A new U.K study revealed that older teens consider Facebook “dead and buried” and wouldn’t even want to be associated with it.
According to the Global Social Media Study, which studied the usage of social networking sites in eight countries, teen users aged 16 to 18 are no longer into Facebook because their parents and other older users flood the social networking site.
Therefore, other social sites like the Facebook-acquired Instagram, Twitter, and Snapchat are among the newest nests for the majority of the key age group respondents.
Daniel Miller, lead anthropologist on the research team and a professor of material culture in the University College of London told the Guardian, “Facebook is not just on the slide - it is basically dead and buried.”
“Mostly they feel embarrassed to even be associated with it. Where once parents worried about their children joining Facebook, the children now say it is their family that insists they stay there to post about their lives,” he added.
Functionality and sophistication are not the issues for the shift, even privacy and security. Teens just wanted a private space of their own, away from the scrutinizing eyes of their parents, relatives, or other older people.
The results of the study showed that 40 percent of the participants had never changed their privacy settings while 80 percent said they “were not concerned or did not care” if their personal information was accessed and seen by anyone.

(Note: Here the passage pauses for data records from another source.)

-- ==== Sys2Proof/Machine/TrussCmds.lean ====
section
/-!
DEFINITION. The meanings of the commands and events of trusses, lock-step pairs, stretch and AetheoLink
(spec 15_determinism_pacing.md).
-/

namespace Sys2Proof.Machine

/-- A field out of its range (R513). -/
def trussConfig : Answer := .reject 0x0A 3
/-- A member that is not in MEMBER or PAIRED (R513). -/
def noMember : Answer := .reject 0x0A 4
/-- PAIR_STATE. -/
def pairState : Answer := .reject 0x0A 5
/-- APERTURE. -/
def apertureBad : Answer := .reject 0x0A 7

/-! ### The configuration digest (R499 to R501) -/

/-- The paced image whose pace table sets a flask's period. -/
def State.paceOf (s : State) (f : Nat) : Option PourImage :=
  ((((s.jobsOf f).filter fun j => (s.job j).live) ++ s.jobsOf f).map fun j => (s.job j).image).find? (·.paced)

/-- The flask image hash: low 64 bits of the SHA-384 over the hashes of the loaded images, in ascending order. -/
def State.imageHash (s : State) (f : Nat) : Nat :=
  let hs := sortBy ((s.jobsOf f).map fun j => (s.job j).image.hash) fun a b => decide (a ≤ b)
  hashLow64 (hs.flatMap fun h => (leBytes 48 h).reverse)

/-- The mask this module offers for comparison (Table 15.6). -/
def State.offered (s : State) : Nat :=
  match s.truss.pairing with
  | some (_, _, mask, _) => mask
  | none => s.truss.pairMask

/-- This module's configuration digest (Table 15.6). -/
def State.ownDigest (s : State) : ConfigDigest :=
  let mask := s.offered
  { moduleId := s.moduleId, ksVersion := s.runningVersion 0, mpVersion := s.runningVersion 1, paVersion := s.runningVersion 2
    listed := moduleDigest s, calA := hashLow64 (s.calBytes 0), calB := hashLow64 (s.calBytes 1)
    tbState := s.tb.state.code, traceable := s.traceable, member := s.truss.me, stretch := s.truss.stretch, tbErr := s.tbErr
    trussId := s.truss.id, mask := mask
    flasks := (flaskNums.filter (bitAt mask)).map fun f =>
      let im := s.paceOf f
      { flask := f, cls := (s.flask f).cls, spanUs := (s.flask f).spanUs
        period := (im.map (·.period)).getD 0, phase := (im.map (·.phase)).getD 0
        cal := hashLow64 (s.calBytes (s.calOf f)), image := s.imageHash f } }

/-- Notes that the digest goes out to every member. -/
def sendDigest (s : State) : State :=
  let d := s.ownDigest
  sendTruss 3 ([d.moduleId, d.ksVersion, d.mpVersion, d.paVersion, d.listed, d.calA, d.calB,
    d.tbState + (if d.traceable then 128 else 0), d.member, d.stretch, d.tbErr, d.trussId, d.mask]
    ++ d.flasks.flatMap fun x => [x.flask, x.cls, x.spanUs, x.period, x.phase, x.cal, x.image]) s

/-- A flask's part of two digests agrees but for its calibration set. -/
def DigestFlask.same (a b : DigestFlask) : Bool :=
  decide (a.flask = b.flask ∧ a.cls = b.cls ∧ a.spanUs = b.spanUs ∧ a.period = b.period ∧ a.phase = b.phase ∧ a.image = b.image)

/-- The row of Table 15.7 that refuses lock-step between two digests, by its reason of Table 15.13. [log 96 DEDUCED] -/
def digestReason (a b : ConfigDigest) (stretch : Bool) : Option Nat :=
  let va := bitsOf a.moduleId 15 8
  let vb := bitsOf b.moduleId 15 8
  if decide (va = 3) != decide (vb = 3) then some 5
  else if va ≠ vb then some 4
  else if a.ksVersion ≠ b.ksVersion ∨ a.mpVersion ≠ b.mpVersion ∨ a.paVersion ≠ b.paVersion then some 6
  else if a.listed ≠ b.listed then some 7
  else if a.flasks.map (·.cal) ≠ b.flasks.map (·.cal) ∧ a.mask = b.mask then some 8
  else if a.mask ≠ b.mask ∨ !(a.flasks.zip b.flasks).all fun x => x.1.same x.2 then some 9
  else if stretch ∧ a.stretch ≠ b.stretch then some 0x0B
  else none

/-- Pairing is agreed: the pair is kept, comparison is to begin (R504, R505). [log 96 DEDUCED] -/
def agreePair (t : Ticket) (m mask : Nat) (s : State) : State :=
  let s := s.setMember m { s.member m with state := .paired }
  { s with truss := { s.truss with
    partner := some m, pairing := none, agreed := true, pairMask := mask, agreedAt := s.now, pairTicket := some t
    compared := 0, spanNums := [], own := [], early := [] } }

/-- The pending PAIR_MODULES, once the partner has taken up its own: agreed, or refused with its reason (R504). -/
def tryPair (s : State) : State :=
  match s.truss.pairing with
  | none => s
  | some (t, m, mask, _) =>
    let x := s.member m
    match x.digest with
    | none => s
    | some d =>
      if d.mask = 0 ∨ !x.joined then s
      else
        let why := match digestReason s.ownDigest d true with
          | some r => some r
          | none => if 1000 < x.timeOffset.natAbs then some 0x0A else none
        match why with
        | none => agreePair t m mask s
        | some r =>
          let s := s.setMember m { x with reason := r }
          finish t 3 0x0A 1 [BitVec.ofNat 8 r] { s with truss := { s.truss with pairing := none } }

/-- A digest of a paired member that refuses lock-step drops the pair; a mask of 0 tells that it has unpaired (R501).
[log 96 DEDUCED] -/
def checkPair (s : State) : State :=
  match s.truss.partner with
  | none => s
  | some m => match (s.member m).digest with
    | none => s
    | some d =>
      if d.mask = 0 then dropPair 0x13 0xFF 0 s.now s
      else match digestReason s.ownDigest d (s.truss.stretchWaits = []) with
        | some r => dropPair r 0xFF 0 s.now s
        | none => s

/-! ### Commands -/

/-- A port is enabled and begins to train, or is disabled. -/
def enablePort (k : Nat) (on : Bool) (s : State) : State :=
  let x := s.aePort k
  if on then if x.up || x.retraining then s else s.setAePort k { x with retraining := true }
  else loseSource (8 + k) (s.setAePort k { AePort.rest with retrains := x.retrains })

def execSetTruss (p : Packet) (s : State) : Host.Outcome State Fault Refusal :=
  command 0x0A01 12 true p s fun s _ =>
    let m := p.u8 16
    let en := p.u8 17
    if 3 < m ∨ 3 < en ∨ 3 < p.u8 18 ∨ p.u8 19 ≠ 0 ∨ 2 ^ 29 ≤ p.u32 20 then trussConfig
    else if s.joined ≠ [] then .reject 0x0A 2
    else
      let s := { s with truss := { s.truss with
        id := p.u32 12, me := m, portEn := BitVec.ofNat 2 en, noticeCh := p.u8 18, noticeId := p.u32 20 } }
      ok (enablePort 1 (bitAt en 1) (enablePort 0 (bitAt en 0) s))

def execQueryTruss (p : Packet) (s : State) : Host.Outcome State Fault Refusal :=
  command 0x0A02 1 false p s fun s _ =>
    let m := p.u8 12
    let listed := leBytes 8 (moduleDigest s)
    if m = 0xFF then ok s (leBytes 4 (s.trussStatus 0) ++ leBytes 4 (s.trussStatus 1) ++ listed)
    else if 3 < m then trussConfig
    else if !(s.joined.contains m) then noMember
    else ok s (leBytes 4 (s.memberWord m 0) ++ leBytes 4 (s.memberWord m 1) ++ listed)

Razvan Nicolescu, an anthropologist and author of the study, told The Guardian, “Most individuals try to present themselves online the way they think society is expecting them to. In other words, there is a great consistency between the way people present themselves online and what they think society thinks about them.”
“It seems that social media works not towards change – of society, notions of individuality and connectedness, and so on – but rather as a conservative force that tends to strengthen the conventional social relations and to deify society as Italians enjoy and recognize it.”